>>>
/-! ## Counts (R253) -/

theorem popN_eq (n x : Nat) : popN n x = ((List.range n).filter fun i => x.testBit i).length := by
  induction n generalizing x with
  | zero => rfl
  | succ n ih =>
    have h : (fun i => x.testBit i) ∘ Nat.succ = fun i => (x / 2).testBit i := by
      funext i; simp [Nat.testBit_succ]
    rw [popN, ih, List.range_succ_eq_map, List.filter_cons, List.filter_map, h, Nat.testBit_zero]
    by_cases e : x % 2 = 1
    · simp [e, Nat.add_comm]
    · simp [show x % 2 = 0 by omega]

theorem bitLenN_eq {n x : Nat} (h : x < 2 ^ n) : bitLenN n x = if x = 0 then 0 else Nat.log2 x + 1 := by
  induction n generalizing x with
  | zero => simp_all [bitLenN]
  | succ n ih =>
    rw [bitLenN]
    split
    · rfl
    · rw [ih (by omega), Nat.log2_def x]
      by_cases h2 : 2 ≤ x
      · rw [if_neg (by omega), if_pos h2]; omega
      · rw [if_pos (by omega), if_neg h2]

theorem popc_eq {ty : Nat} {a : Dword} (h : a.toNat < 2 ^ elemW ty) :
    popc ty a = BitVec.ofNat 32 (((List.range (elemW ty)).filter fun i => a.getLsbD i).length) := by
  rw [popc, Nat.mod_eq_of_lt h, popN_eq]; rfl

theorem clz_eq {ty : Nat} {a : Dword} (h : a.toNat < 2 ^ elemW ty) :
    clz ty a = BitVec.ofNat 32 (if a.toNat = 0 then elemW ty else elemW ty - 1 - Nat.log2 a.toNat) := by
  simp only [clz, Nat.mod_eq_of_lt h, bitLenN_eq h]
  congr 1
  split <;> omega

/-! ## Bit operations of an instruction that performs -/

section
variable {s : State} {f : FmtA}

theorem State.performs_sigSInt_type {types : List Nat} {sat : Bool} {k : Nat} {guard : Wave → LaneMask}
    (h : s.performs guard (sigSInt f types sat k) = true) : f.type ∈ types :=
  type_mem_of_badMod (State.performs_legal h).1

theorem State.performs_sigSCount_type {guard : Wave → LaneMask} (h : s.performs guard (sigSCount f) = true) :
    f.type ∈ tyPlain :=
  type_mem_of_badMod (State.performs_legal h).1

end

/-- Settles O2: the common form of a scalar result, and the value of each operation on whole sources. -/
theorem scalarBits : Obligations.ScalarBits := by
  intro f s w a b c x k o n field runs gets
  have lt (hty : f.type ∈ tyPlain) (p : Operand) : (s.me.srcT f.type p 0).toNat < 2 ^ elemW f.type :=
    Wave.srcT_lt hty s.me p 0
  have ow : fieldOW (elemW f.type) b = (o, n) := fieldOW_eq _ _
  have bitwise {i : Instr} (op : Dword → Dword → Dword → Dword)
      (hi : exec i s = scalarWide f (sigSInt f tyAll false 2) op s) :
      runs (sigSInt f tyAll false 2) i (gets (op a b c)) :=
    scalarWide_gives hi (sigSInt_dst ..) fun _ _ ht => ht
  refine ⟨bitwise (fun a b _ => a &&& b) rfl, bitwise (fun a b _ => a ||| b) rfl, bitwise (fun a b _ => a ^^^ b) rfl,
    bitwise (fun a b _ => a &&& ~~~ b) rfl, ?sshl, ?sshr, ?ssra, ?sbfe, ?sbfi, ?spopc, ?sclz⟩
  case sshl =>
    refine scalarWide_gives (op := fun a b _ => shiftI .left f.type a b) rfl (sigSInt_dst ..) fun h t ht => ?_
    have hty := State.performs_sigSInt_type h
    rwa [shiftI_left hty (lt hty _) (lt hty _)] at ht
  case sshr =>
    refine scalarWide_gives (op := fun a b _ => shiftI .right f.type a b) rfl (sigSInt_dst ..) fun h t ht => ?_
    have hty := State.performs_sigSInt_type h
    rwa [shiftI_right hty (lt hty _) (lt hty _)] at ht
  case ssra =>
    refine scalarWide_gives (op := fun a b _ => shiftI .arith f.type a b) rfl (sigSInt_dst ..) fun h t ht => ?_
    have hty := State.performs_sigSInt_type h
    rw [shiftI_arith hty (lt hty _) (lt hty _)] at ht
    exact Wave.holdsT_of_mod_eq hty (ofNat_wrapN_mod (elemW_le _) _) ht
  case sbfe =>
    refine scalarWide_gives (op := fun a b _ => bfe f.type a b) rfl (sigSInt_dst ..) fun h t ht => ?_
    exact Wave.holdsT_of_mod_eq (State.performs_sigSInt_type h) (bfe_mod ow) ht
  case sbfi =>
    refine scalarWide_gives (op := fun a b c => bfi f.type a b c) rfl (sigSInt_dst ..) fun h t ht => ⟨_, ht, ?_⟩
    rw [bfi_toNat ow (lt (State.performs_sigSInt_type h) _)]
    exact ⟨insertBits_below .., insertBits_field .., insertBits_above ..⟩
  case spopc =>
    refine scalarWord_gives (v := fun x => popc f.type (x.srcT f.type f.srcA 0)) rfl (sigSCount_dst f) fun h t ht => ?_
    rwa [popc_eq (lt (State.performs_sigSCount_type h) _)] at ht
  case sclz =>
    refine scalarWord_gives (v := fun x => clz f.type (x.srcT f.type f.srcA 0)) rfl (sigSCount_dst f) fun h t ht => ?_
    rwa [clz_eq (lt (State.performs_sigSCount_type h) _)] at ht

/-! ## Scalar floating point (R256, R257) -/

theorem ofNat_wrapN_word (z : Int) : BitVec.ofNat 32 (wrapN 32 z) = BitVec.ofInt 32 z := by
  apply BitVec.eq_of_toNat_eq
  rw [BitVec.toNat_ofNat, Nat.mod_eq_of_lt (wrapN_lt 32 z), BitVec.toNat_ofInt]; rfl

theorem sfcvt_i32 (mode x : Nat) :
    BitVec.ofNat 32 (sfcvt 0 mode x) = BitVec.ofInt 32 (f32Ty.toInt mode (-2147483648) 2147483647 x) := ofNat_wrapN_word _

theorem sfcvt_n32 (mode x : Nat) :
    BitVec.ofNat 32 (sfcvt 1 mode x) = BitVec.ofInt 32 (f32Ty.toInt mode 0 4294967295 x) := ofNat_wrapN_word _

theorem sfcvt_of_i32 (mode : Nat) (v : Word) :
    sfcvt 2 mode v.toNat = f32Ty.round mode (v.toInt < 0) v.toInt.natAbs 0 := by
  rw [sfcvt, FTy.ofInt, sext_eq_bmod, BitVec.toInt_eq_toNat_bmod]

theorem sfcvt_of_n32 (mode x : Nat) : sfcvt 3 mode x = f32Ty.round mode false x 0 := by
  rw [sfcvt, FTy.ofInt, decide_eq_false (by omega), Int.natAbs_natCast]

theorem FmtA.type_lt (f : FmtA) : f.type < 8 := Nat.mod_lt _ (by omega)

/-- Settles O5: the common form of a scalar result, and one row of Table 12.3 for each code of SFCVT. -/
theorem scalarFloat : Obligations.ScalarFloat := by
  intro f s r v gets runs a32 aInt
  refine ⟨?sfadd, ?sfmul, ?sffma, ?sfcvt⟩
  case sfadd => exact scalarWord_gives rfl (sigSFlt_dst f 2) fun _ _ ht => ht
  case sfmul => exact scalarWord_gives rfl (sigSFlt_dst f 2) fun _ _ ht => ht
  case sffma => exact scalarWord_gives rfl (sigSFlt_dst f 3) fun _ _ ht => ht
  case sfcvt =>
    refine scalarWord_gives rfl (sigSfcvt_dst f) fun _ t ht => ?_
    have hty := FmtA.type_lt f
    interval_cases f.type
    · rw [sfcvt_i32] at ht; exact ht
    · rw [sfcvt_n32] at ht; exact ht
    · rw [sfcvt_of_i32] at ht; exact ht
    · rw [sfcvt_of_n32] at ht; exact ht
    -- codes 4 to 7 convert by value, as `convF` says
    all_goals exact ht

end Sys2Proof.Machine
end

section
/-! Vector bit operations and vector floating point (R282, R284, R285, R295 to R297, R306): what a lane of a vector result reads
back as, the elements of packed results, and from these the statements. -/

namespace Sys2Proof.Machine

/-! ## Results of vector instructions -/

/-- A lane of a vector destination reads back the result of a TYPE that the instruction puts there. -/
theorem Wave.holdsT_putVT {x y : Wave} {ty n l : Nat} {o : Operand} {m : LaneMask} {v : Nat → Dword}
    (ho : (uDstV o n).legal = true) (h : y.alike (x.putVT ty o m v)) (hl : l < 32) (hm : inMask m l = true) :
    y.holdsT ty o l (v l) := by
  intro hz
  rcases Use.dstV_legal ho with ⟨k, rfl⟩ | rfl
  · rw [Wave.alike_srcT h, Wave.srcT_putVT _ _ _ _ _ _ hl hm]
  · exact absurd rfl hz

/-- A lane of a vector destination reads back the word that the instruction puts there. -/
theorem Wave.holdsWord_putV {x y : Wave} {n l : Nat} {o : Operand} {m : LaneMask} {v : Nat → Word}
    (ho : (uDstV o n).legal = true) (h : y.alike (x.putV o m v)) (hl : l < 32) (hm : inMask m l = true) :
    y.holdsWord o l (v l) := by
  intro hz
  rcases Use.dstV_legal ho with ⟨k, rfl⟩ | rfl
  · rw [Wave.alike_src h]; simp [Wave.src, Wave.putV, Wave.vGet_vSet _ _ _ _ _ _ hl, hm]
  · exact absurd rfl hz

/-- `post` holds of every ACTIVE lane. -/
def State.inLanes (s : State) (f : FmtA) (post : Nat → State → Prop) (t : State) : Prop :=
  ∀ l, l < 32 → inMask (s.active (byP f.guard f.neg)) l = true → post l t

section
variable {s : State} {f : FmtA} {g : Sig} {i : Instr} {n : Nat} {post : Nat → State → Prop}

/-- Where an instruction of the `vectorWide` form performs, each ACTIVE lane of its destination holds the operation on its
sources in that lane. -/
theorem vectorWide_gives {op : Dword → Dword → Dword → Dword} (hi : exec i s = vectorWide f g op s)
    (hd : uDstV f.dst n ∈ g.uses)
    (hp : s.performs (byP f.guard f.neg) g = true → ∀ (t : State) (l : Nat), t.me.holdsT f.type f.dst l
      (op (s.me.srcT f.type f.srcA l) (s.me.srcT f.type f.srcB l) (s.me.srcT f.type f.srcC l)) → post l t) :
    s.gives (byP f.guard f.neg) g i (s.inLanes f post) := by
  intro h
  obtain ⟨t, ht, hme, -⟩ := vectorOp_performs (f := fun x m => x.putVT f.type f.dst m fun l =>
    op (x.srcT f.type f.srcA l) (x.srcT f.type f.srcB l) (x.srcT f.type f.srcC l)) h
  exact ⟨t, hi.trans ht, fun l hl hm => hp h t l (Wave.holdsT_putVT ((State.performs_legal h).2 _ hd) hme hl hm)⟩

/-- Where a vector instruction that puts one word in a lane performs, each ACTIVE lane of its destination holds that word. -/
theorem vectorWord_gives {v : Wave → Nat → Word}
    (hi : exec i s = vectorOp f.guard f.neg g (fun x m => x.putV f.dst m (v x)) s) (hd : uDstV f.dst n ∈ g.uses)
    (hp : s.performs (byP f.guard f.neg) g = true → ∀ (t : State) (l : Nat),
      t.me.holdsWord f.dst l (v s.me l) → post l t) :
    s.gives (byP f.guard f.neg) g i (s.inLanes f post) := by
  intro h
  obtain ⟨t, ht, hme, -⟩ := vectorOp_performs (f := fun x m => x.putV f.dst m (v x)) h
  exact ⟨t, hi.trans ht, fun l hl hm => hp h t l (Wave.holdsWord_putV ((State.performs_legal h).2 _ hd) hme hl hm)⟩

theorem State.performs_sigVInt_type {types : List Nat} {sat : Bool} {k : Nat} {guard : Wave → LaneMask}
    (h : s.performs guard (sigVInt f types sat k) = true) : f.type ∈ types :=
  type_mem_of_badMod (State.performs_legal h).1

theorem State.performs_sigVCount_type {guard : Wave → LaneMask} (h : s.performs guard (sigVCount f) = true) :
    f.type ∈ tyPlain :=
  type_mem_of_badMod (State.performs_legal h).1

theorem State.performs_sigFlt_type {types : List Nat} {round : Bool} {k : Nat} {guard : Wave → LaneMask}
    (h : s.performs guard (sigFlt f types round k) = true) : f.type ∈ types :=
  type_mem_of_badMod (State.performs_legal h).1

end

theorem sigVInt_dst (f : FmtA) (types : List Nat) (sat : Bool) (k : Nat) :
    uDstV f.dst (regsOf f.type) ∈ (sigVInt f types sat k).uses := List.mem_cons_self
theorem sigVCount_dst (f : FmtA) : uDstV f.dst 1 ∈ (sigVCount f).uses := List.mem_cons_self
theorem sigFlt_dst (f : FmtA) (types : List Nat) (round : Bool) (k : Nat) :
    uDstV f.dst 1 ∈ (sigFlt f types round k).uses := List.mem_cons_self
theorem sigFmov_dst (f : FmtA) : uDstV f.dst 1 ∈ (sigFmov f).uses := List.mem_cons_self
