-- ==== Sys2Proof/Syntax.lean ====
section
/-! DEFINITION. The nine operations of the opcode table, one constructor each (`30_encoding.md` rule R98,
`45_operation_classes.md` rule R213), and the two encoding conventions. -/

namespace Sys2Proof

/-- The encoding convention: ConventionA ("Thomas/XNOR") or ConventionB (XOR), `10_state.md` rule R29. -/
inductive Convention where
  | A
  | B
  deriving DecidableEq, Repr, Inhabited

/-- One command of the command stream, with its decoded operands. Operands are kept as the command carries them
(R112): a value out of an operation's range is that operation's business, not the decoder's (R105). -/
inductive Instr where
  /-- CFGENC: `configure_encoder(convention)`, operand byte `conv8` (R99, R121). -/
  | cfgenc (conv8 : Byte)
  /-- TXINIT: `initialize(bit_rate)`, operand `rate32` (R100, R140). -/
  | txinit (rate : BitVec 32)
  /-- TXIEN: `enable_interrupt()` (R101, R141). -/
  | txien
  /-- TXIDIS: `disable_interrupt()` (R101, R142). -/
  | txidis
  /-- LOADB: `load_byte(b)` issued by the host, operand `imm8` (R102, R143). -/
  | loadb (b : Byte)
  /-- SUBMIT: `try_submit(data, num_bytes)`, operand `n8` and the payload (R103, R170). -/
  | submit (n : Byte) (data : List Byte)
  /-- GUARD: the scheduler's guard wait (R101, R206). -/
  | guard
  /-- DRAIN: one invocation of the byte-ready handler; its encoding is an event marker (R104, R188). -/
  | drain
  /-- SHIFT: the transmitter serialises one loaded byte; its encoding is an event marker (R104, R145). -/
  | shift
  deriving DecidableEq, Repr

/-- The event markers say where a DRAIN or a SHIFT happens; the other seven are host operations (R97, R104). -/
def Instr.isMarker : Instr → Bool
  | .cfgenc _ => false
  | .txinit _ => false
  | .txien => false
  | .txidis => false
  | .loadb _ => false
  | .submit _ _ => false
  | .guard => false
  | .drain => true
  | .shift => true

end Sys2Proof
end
<<<
§ Assigned task
The lines in the records above that include the word "common" must be copied out.

§ Task output
/-- Settles O2: the common form of a scalar result, and the value of each operation on whole sources. -/
/-- Settles O5: the common form of a scalar result, and one row of Table 12.3 for each code of SFCVT. -/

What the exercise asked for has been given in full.